-- ==== Sys2Proof/Machine/State.lean ====
section
/-! DEFINITION. The machine's state as plain data (R5), its faults and refusals, and the state after reset. -/

namespace Sys2Proof.Machine

/-- The exceptions the spec names, complete list (R170). -/
inductive Exc where
  | dbe
  | dbg
  | lmt
  | tlb
  deriving DecidableEq, Repr

/-- The `kind` of an access (R36). -/
inductive AccessKind where
  | load
  | store
  deriving DecidableEq, Repr

/-- What `Translate` answers: the offset plus a displacement, or one of its two exceptions (R36, R171). -/
inductive XlateAnswer where
  | plus (delta : Word)
  | lmt
  | tlb
  deriving DecidableEq, Repr, Inhabited

/-- A piece of the opaque state `S` that `Translate` reads (R21, R36): what it answers for the offsets `lo` to `hi` of the
segment `seg` under an access of the kind `kind`; none stands for every segment, and for both kinds (log 7). -/
structure XlateRule where
  seg : Option (BitVec 3)
  kind : Option AccessKind
  lo : Word
  hi : Word
  answer : XlateAnswer
  deriving DecidableEq, Repr

/-- The exceptions of `MemFault` (R171). -/
inductive MemExc where
  | dbe
  | dbg
  deriving DecidableEq, Repr

/-- What the platform answers to an access that it does not let proceed: an exception of `MemFault` (R171), or that the
address is no ordinary memory (R35). -/
inductive AccessAnswer where
  | dbe
  | dbg
  | device
  deriving DecidableEq, Repr

/-- A piece of a given platform (R31, R171): what it answers to an access of the kind `kind` (none stands for both) at the
addresses `lo` to `hi`; the answer none lets the access proceed (log 8). -/
structure AccessRule where
  kind : Option AccessKind
  lo : Word
  hi : Word
  answer : Option AccessAnswer
  deriving DecidableEq, Repr

/-- The bytes of memory that do not read as 00h, by strictly rising address (R30; log 3). -/
abbrev Mem := List Host.Cell

/-- The canonical form of memory: addresses strictly rising and inside the address space, and no entry that reads as an
unlisted address does (log 3). -/
abbrev Mem.wf (m : Mem) : Prop :=
  m.Pairwise (fun c d => c.1 < d.1) ∧ ∀ c ∈ m, c.1 < 2 ^ 64 ∧ c.2 ≠ 0

/-- Everything the spec gives the machine (R5, 10_state.md section 9), the parameters of the model (log 5) and the counter
of its free draws (log 16). -/
structure State where
  /-- The byte address of the instruction being executed (R18). -/
  pc : Word
  /-- The general purpose registers (R10); read and written through `gpr` and `setGpr` only. -/
  x : Vector Word 64
  /-- The vector registers, each an array of elements (R13, R14, R15). -/
  v : Vector (Vector Word 64) 64
  /-- The predicate state `P`: bit `c` of register `n` is `PredHolds(n, c, P)` (R19; log 4). -/
  pred : Vector (BitVec 16) 16
  /-- What is given of the segment and translation state `S` (R21, R36; log 7). -/
  xlate : List XlateRule
  /-- What is given of the platform (R31, R171; log 8). -/
  access : List AccessRule
  /-- Memory (R22, R30). -/
  mem : Mem
  /-- Where the program text begins (R38; log 10). -/
  textBase : Word
  /-- How many bytes the program text has (R38; log 10). -/
  textSize : Nat
  /-- The open parameters; no step writes them (R5; log 5). -/
  params : Params
  /-- The model's own counter of free draws (R130, U16; log 16). -/
  freeIx : Nat
  deriving DecidableEq, Repr

/-- The machine stops with a fault. -/
inductive Fault where
  /-- VLD, VLDX, VST or VSTX raises the exception `e` at the address `pc` of the instruction, and the run ends (R172, R177);
  `addr` is the memory address that the raise of R142 to R145 names for DBE and DBG. Safe: the spec gives no trap entry
  (log 9). -/
  | raised (e : Exc) (pc : Word) (addr : Option Word)
  deriving DecidableEq, Repr

/-- The spec gives the case no meaning (its `refuse`), or the model has none yet. Every refusal is safe: the run has no
next state. -/
inductive Refusal where
  /-- An arm of exec that has no meaning yet. -/
  | notModelled (mnemonic : String)
  /-- The step: the bytes at the pc are no instruction of the extension (R50, R62; U2, U4, U5, U21). -/
  | undecodable (e : DecodeError)
  /-- A typed instruction with `T3` = 3, 5, 6 or 7 (R62, U1). -/
  | reservedType (t : BitVec 3)
  /-- A typed instruction with `T3` = 4, Float Quad (R82, U3). -/
  | floatQuad
  /-- VLDX or VSTX with bits 44:42 not 0 (R63, U6). -/
  | unusedBitsSet
  /-- An element index at or above `VL_MAX` (R80, R121, R141, U7). -/
  | elementIndexOutOfRange
  /-- A length above `VL_MAX` (R81, R121, U8). -/
  | vectorLengthOutOfRange
  /-- A vector register number at or above `NVREG` (R13, U9). -/
  | noSuchVectorRegister
  /-- VMAC with `VMAC_O(O3)` reserved (R162, U13). -/
  | vmacFormReserved (o : BitVec 3)
  /-- VSHL with the length `VL_MAX` (R128, U14). -/
  | shiftPastLastElement
  /-- VSHR with the length 0 (R129, U15). -/
  | shiftOfNoElements
  /-- A load or store at an offset that is not a multiple of 8 under `MISALIGNED = refuse` (R34, U17). -/
  | misalignedAccess
  /-- A load or store at an address that the platform says is no ordinary memory (R35). -/
  | notOrdinaryMemory
  /-- A store whose bytes overlap the program text (R38, U24). -/
  | storeToProgramText
  /-- `pc + ilen` is beyond the top of the address space (R18, U25). -/
  | pcPastTop
  /-- The step: the pc stands just past the program text, the end of the run (R196). -/
  | endOfRun
  /-- The step: a byte of the instruction lies outside the program text (R38). -/
  | fetchOutsideText
  deriving DecidableEq, Repr

/-- The predicate state at reset: `PredHolds(0, 1, P)` is true, as D6 has it, and nothing else holds (DESIGN CHOICE, log 4). -/
def resetPred : Vector (BitVec 16) 16 := (Vector.replicate 16 0).set 0 0x0002

/-- The machine right after reset. The spec states no reset value (R24, R190): registers, elements and pc hold 0 (DESIGN
CHOICE, logs 1, 2), memory lists nothing (log 3), the platform given is the provisional one of 95_test_vectors.md (`Translate`
is the identity and every access inside the address space proceeds; DESIGN CHOICE, logs 7, 8), there is no program (log 10),
and the parameters are those of log 6. -/
def State.reset : State where
  pc := 0
  x := Vector.replicate 64 0
  v := Vector.replicate 64 (Vector.replicate 64 0)
  pred := resetPred
  xlate := [⟨none, none, 0, 0xFFFFFFFFFFFFFFFF, .plus 0⟩]
  access := [⟨none, 0, 0xFFFFFFFFFFFFFFFF, none⟩]
  mem := []
  textBase := 0
  textSize := 0
  params := Params.provisional
  freeIx := 0

end Sys2Proof.Machine
end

▶ _EXERCISE DESCRIPTION_
Please show the lines of the material that contain the string "after".

▶ _COMPLETED TASK_
/-! DEFINITION. The machine's state as plain data (R5), its faults and refusals, and the state after reset. -/
/-- The machine right after reset. The spec states no reset value (R24, R190): registers, elements and pc hold 0 (DESIGN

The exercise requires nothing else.